10 shows an eighth embodiment of the present invention. In the eighth embodiment, the bottom (non-penetrating) accommodating groove 25 is formed in the second discharge surface 21 of the second electrode 20, and the heat pipe 31 is accommodated in the accommodating groove 25. It is. Similarly to the first embodiment (FIGS. 1 and 2), the receiving groove 25 has a central groove portion 25a along the spout 24 and a side groove portion 25b orthogonal to the central groove portion 25a. Have Among the heat pipes 31, a portion in the central groove portion 25a becomes the heat absorbing portion 32, and in particular, the front end side (near the outer edge of the second electrode 20) portion in the side groove portion 25b is a heat radiating portion ( 33).

In 8th Embodiment, the cover plate 28 is covered by the 2nd discharge surface 21 similarly to 6th Embodiment (FIG. 8). The cover plate 28 blocks the opening on the second discharge surface 21 side of the receiving groove 25 to cover the heat pipe 31 from the second discharge surface 21 side.

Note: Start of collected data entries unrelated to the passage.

-- ==== Sys2Proof/Laws/PerInstr.lean ====
section
/-! SUPPORT. The family `EncodingMatchesTable`: every encoded instruction is a packet of its row of spec/opcode_table.json,
by the row's mask and match (30_encoding.md R112, R116, R117). -/

namespace Sys2Proof.Laws

/-- The packet is a command word that the row's mask and match accept (30_encoding.md R112). -/
def EncodingMatchesTable.cmdRow (mask mtch : Word) : Packet → Prop
  | .cmd w => w &&& mask = mtch
  | .evt _ => False
  | .bus _ _ _ _ => False

/-- The packet is the event code of the row (30_encoding.md R116). -/
def EncodingMatchesTable.evtRow (code : BitVec 2) : Packet → Prop
  | .cmd _ => False
  | .evt c => c = code
  | .bus _ _ _ _ => False

/-- The packet is a host access of the row's direction, of 2 or 4 bytes (30_encoding.md R117). -/
def EncodingMatchesTable.busRow (dir : Direction) : Packet → Prop
  | .cmd _ => False
  | .evt _ => False
  | .bus d size _ _ => d = dir ∧ (size = 2#3 ∨ size = 4#3)

/-- The encoded instruction is a packet of its row. -/
def EncodingMatchesTable.Statement : Instr → Prop
  | .init => EncodingMatchesTable.cmdRow 0xFFFFFFFF#32 0x00000001#32 (encode .init)
  | .setSequence n => EncodingMatchesTable.cmdRow 0xFF00FFFF#32 0x00000002#32 (encode (.setSequence n))
  | .startOutput ch => EncodingMatchesTable.cmdRow 0xFFFFFEFF#32 0x00000003#32 (encode (.startOutput ch))
  | .stopOutput => EncodingMatchesTable.cmdRow 0xFFFFFFFF#32 0x00000004#32 (encode .stopOutput)
  | .isRunning => EncodingMatchesTable.cmdRow 0xFFFFFFFF#32 0x00000005#32 (encode .isRunning)
  | .evTick => EncodingMatchesTable.evtRow 0b00#2 (encode .evTick)
  | .evHt => EncodingMatchesTable.evtRow 0b01#2 (encode .evHt)
  | .evTc => EncodingMatchesTable.evtRow 0b10#2 (encode .evTc)
  | .rd size off => EncodingMatchesTable.busRow .rd (encode (.rd size off))
  | .wr size off data => EncodingMatchesTable.busRow .wr (encode (.wr size off data))

theorem setSequenceWord_masked (n : BitVec 8) : setSequenceWord n &&& 0xFF00FFFF#32 = 0x00000002#32 := by
  revert n
  decide

theorem startOutputWord_masked (ch : Channel) : startOutputWord ch &&& 0xFFFFFEFF#32 = 0x00000003#32 := by
  cases ch <;> decide

theorem EncodingMatchesTable.init : EncodingMatchesTable.Statement .init := rfl

theorem EncodingMatchesTable.setSequence (count : BitVec 8) : EncodingMatchesTable.Statement (.setSequence count) :=
  setSequenceWord_masked count

theorem EncodingMatchesTable.startOutput (ch : Channel) : EncodingMatchesTable.Statement (.startOutput ch) :=
  startOutputWord_masked ch

theorem EncodingMatchesTable.stopOutput : EncodingMatchesTable.Statement .stopOutput := rfl

theorem EncodingMatchesTable.isRunning : EncodingMatchesTable.Statement .isRunning := rfl

theorem EncodingMatchesTable.evTick : EncodingMatchesTable.Statement .evTick := rfl

theorem EncodingMatchesTable.evHt : EncodingMatchesTable.Statement .evHt := rfl

theorem EncodingMatchesTable.evTc : EncodingMatchesTable.Statement .evTc := rfl

theorem EncodingMatchesTable.rd (size : AccessSize) (offset : Offset) :
    EncodingMatchesTable.Statement (.rd size offset) := by cases size <;> exact ⟨rfl, by decide⟩

theorem EncodingMatchesTable.wr (size : AccessSize) (offset : Offset) (data : Word) :
    EncodingMatchesTable.Statement (.wr size offset data) := by cases size <;> exact ⟨rfl, by decide⟩

end Sys2Proof.Laws
end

The cover plate 28 has an area substantially the same as that of the second electrode 20, and is almost covered with the second discharge surface 21. The cover plate 28 is preferably made of a metal, is in close contact with the second electrode 20 by a joining means (not shown) such as bolt tightening or welding, and is electrically connected to the second electrode 20. The point that an electric field is applied between the 1 discharge surface 11 and the cover plate 28 is the same as that of 6th Embodiment.

The cooling part 40A of 8th Embodiment is comprised by the metal member of a member separate from the 2nd electrode 20. As shown in FIG. The point where the cooling part 40A extends in the longitudinal direction (direction orthogonal to the paper surface of FIG. 10) of the 2nd electrode 20, and the cooling path 41 is formed inside the cooling part 40A is 1st It is the same as that of the cooling part 40 of embodiment. The left and right ends of the cover plate 28 are sandwiched between the cooling section 40A and the second electrode 20. The cooling part 40A is in close contact with the cover plate 28. The heat dissipation part 33 is cooled by the cooling part 40A via the cover plate 28.

11 shows a ninth embodiment. 9th Embodiment is related with the modification of the cooling structure of the heat radiating part 33. FIG.

The receiving groove 25 of this embodiment reaches the outer end surface of the second electrode 20 and is opened. The heat pipe 31 protrudes outward from the outer end surface of the 2nd electrode 20 through the opening of this accommodating groove 25, and is bent toward the upper side. The projecting end of this heat pipe 31 serves as a heat dissipation portion 33. The heat radiation fin 42 is provided in the heat radiation portion 33 as the cooling portion. The heat dissipation fin 42 may be made of copper or aluminum integral with the heat pipe 31, and may be made of a metal of a member separate from the heat pipe 31, and may be connected to the outer peripheral portion of the heat pipe 31. It may be.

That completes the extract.